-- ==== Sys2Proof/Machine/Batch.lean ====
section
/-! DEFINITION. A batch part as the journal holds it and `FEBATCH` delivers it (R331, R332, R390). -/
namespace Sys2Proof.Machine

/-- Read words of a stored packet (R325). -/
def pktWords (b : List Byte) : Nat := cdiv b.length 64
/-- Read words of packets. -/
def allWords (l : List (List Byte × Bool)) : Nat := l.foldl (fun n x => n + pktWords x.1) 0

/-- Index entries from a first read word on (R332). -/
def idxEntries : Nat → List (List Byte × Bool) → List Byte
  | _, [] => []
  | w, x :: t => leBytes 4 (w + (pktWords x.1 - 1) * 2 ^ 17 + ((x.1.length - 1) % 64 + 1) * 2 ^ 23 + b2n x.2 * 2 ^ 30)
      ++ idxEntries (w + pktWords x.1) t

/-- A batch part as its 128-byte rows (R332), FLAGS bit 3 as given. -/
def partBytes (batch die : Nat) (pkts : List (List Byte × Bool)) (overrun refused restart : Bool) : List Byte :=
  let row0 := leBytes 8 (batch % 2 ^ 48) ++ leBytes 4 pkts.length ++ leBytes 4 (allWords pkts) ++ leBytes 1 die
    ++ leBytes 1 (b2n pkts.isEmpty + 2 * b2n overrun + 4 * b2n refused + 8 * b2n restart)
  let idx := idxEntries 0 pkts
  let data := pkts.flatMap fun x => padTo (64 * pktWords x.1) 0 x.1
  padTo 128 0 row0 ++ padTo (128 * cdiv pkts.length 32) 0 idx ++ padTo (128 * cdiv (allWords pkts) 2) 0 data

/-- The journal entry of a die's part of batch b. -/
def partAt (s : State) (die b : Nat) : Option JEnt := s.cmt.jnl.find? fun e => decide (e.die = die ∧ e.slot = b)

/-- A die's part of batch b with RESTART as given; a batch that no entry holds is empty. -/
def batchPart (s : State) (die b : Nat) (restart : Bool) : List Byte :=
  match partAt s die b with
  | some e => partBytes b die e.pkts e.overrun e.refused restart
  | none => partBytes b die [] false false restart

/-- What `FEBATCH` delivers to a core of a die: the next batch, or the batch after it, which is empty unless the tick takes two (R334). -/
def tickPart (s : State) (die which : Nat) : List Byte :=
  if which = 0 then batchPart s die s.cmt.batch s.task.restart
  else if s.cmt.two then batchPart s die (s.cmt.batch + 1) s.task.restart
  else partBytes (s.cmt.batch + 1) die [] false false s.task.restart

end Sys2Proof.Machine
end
==
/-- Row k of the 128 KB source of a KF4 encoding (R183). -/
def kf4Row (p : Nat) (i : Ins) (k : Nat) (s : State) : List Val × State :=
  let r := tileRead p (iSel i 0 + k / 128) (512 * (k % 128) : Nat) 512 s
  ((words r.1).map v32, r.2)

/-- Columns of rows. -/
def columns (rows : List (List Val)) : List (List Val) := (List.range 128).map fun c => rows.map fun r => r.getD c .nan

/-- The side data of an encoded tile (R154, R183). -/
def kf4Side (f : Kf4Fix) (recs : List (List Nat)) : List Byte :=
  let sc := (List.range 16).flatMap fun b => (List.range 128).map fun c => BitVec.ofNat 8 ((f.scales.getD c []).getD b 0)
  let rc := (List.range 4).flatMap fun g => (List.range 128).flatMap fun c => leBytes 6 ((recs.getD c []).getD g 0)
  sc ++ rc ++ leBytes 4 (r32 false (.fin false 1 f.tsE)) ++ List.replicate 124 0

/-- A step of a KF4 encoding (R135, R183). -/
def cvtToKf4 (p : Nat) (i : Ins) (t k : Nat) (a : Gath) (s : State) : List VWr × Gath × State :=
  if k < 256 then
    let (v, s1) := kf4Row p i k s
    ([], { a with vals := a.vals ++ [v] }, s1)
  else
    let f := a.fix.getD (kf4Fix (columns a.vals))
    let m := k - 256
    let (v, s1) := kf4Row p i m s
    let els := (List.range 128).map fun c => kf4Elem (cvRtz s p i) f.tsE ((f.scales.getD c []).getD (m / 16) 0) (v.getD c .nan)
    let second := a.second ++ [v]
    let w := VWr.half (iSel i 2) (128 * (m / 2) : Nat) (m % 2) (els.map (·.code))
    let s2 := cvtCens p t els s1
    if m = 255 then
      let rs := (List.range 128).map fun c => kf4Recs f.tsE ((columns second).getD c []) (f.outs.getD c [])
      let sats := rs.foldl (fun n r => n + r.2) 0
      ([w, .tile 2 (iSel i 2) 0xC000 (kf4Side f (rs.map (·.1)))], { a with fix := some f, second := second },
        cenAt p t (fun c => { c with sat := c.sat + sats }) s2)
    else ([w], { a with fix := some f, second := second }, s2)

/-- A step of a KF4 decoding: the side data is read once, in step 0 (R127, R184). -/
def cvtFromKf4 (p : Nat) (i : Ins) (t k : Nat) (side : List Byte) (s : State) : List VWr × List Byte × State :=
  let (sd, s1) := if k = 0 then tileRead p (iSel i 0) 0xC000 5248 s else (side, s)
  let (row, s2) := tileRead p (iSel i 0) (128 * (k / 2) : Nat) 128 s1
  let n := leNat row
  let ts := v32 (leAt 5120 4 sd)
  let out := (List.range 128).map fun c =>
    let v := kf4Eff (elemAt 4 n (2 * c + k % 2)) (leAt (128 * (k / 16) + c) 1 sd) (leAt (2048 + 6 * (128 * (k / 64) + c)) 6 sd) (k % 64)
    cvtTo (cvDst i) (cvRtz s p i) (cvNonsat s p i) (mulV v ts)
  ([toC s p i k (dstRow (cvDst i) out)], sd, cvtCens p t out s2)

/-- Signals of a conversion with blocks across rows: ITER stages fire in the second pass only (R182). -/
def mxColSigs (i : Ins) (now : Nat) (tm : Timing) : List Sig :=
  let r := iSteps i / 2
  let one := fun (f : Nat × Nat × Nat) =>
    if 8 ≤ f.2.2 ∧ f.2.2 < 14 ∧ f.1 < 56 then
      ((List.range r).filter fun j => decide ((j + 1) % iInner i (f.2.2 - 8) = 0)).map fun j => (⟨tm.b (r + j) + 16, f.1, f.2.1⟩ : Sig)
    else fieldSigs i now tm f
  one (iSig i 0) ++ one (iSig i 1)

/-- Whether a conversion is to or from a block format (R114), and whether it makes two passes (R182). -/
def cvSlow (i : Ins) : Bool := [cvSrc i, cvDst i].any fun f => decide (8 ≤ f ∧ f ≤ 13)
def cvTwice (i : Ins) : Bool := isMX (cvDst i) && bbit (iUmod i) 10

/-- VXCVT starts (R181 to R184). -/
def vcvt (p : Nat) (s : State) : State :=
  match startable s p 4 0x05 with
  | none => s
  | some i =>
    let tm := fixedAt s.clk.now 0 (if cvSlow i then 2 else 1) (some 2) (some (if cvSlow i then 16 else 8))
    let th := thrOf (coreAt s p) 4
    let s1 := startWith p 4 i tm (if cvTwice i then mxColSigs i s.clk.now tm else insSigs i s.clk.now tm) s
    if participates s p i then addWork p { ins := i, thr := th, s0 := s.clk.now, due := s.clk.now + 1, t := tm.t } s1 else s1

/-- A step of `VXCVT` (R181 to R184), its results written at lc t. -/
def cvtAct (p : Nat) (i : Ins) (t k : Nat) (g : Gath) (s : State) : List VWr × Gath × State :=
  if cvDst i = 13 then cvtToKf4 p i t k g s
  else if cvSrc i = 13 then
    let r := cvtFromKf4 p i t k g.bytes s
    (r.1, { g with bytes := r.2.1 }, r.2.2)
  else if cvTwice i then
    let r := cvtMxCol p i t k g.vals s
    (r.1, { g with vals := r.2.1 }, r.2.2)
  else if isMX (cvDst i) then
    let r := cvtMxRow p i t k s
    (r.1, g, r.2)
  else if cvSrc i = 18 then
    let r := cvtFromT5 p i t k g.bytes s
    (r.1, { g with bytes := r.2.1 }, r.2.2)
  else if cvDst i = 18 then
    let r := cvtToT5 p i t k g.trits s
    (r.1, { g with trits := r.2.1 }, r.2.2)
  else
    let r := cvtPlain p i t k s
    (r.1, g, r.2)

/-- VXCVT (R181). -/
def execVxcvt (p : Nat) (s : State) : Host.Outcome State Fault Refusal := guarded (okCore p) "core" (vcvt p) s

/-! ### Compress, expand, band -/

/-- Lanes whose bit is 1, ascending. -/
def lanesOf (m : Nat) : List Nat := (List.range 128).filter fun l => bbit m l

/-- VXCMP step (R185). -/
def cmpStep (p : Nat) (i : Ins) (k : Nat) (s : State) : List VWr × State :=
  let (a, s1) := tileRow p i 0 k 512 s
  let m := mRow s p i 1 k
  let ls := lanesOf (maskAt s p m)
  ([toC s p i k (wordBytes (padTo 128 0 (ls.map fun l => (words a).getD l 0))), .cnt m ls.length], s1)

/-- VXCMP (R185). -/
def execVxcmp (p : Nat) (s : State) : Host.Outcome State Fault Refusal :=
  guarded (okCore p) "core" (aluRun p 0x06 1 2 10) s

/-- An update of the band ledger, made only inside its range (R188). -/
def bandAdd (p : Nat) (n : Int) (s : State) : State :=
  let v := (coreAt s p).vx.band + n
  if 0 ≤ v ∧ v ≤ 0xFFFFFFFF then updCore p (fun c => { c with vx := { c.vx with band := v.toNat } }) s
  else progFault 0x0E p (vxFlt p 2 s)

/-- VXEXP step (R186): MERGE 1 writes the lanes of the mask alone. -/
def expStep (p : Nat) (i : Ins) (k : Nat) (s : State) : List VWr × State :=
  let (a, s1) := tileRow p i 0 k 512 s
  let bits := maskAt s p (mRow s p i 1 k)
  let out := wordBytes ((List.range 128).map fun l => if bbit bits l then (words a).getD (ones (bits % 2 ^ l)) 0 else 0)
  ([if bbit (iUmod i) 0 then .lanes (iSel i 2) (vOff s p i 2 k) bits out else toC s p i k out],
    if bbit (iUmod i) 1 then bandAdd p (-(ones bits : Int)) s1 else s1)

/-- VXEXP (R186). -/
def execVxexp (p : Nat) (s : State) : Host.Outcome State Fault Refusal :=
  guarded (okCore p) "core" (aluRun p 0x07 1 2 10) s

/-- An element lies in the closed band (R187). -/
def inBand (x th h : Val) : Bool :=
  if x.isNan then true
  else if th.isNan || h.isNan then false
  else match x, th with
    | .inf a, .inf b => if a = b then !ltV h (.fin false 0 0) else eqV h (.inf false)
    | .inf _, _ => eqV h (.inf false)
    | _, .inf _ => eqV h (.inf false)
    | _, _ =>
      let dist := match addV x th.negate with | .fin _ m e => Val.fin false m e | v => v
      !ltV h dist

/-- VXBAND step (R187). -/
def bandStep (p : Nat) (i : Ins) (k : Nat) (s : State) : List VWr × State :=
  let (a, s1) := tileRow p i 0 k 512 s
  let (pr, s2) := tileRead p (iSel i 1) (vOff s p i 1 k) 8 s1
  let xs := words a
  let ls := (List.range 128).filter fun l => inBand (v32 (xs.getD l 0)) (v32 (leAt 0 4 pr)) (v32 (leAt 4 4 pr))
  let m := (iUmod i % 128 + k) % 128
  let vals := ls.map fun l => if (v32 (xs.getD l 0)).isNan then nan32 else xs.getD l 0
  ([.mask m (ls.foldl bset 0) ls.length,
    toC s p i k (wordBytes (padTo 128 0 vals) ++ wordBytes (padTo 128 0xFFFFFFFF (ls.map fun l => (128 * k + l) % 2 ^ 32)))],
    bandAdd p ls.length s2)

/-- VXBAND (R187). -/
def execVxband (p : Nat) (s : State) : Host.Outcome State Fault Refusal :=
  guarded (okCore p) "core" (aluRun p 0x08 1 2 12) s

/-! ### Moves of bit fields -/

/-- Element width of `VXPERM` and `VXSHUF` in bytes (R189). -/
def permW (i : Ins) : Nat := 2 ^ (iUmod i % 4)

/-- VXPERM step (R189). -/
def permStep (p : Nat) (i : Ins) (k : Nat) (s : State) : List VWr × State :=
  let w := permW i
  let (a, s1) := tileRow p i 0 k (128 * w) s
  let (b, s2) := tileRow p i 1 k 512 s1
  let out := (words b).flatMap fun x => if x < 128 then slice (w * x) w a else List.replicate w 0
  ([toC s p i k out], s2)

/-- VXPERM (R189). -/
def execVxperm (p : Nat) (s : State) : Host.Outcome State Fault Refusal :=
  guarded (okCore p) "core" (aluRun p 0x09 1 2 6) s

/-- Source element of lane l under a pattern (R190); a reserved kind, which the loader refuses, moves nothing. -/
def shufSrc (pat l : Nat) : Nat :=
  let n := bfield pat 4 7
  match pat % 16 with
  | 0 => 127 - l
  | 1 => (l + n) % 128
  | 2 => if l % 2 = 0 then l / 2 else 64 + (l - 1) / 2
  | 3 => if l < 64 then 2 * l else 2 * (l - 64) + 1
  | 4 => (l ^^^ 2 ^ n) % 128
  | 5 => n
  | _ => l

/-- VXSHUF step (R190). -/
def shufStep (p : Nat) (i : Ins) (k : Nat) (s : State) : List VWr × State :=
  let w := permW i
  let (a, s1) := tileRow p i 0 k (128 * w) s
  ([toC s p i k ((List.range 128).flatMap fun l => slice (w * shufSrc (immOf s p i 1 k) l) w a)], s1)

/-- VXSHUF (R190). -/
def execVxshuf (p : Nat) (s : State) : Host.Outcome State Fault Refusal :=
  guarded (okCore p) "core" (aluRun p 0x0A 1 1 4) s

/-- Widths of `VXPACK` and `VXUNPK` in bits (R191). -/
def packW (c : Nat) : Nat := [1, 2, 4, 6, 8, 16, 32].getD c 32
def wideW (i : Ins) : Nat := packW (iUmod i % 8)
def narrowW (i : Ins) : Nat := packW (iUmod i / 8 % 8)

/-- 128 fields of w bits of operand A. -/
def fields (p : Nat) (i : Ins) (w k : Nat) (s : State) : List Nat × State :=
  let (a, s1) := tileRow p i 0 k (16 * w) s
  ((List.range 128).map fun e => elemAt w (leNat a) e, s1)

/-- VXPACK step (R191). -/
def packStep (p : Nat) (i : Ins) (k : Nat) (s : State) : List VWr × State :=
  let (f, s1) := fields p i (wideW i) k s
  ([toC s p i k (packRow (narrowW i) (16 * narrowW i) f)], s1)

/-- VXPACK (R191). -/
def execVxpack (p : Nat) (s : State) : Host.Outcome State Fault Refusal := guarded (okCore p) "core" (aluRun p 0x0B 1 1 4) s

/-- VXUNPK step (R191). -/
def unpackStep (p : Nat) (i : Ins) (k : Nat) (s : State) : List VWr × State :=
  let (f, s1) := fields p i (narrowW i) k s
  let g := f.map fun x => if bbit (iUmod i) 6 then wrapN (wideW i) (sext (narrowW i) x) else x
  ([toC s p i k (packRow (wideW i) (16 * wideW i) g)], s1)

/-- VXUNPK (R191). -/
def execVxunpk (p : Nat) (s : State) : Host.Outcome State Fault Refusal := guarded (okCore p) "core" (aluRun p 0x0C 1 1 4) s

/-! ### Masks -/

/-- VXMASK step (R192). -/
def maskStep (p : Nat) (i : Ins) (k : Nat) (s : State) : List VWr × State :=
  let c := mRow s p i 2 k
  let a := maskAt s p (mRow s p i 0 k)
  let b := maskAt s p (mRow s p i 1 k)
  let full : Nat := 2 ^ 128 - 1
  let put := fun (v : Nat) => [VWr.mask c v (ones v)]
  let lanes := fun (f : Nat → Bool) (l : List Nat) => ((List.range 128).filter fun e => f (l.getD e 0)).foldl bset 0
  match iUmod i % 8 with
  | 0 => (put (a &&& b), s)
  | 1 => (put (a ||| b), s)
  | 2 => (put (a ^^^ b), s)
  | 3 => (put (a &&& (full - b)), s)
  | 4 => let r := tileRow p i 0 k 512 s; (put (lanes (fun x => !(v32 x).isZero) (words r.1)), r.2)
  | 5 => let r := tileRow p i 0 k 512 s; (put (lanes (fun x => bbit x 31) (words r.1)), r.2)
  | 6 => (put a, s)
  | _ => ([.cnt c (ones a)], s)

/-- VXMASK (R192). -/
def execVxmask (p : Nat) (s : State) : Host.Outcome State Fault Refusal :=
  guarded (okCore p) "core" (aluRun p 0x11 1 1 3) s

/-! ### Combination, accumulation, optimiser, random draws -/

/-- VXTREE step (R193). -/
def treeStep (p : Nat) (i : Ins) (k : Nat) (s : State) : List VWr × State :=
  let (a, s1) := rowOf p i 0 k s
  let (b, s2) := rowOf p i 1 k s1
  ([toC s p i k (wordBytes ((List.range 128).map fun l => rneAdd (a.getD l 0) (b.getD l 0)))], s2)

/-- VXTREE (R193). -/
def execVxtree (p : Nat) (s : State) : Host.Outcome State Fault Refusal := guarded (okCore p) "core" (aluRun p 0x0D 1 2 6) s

**TASK STATEMENT**
Copy range, inclusive: the line holding "let w := VWr.half" to the line holding "only (R182). -/". Reproduce exactly those lines of the records above and no others.

**SOLUTION FOR THIS TASK**
    let w := VWr.half (iSel i 2) (128 * (m / 2) : Nat) (m % 2) (els.map (·.code))
    let s2 := cvtCens p t els s1
    if m = 255 then
      let rs := (List.range 128).map fun c => kf4Recs f.tsE ((columns second).getD c []) (f.outs.getD c [])
      let sats := rs.foldl (fun n r => n + r.2) 0
      ([w, .tile 2 (iSel i 2) 0xC000 (kf4Side f (rs.map (·.1)))], { a with fix := some f, second := second },
        cenAt p t (fun c => { c with sat := c.sat + sats }) s2)
    else ([w], { a with fix := some f, second := second }, s2)

/-- A step of a KF4 decoding: the side data is read once, in step 0 (R127, R184). -/
def cvtFromKf4 (p : Nat) (i : Ins) (t k : Nat) (side : List Byte) (s : State) : List VWr × List Byte × State :=
  let (sd, s1) := if k = 0 then tileRead p (iSel i 0) 0xC000 5248 s else (side, s)
  let (row, s2) := tileRead p (iSel i 0) (128 * (k / 2) : Nat) 128 s1
  let n := leNat row
  let ts := v32 (leAt 5120 4 sd)
  let out := (List.range 128).map fun c =>
    let v := kf4Eff (elemAt 4 n (2 * c + k % 2)) (leAt (128 * (k / 16) + c) 1 sd) (leAt (2048 + 6 * (128 * (k / 64) + c)) 6 sd) (k % 64)
    cvtTo (cvDst i) (cvRtz s p i) (cvNonsat s p i) (mulV v ts)
  ([toC s p i k (dstRow (cvDst i) out)], sd, cvtCens p t out s2)

/-- Signals of a conversion with blocks across rows: ITER stages fire in the second pass only (R182). -/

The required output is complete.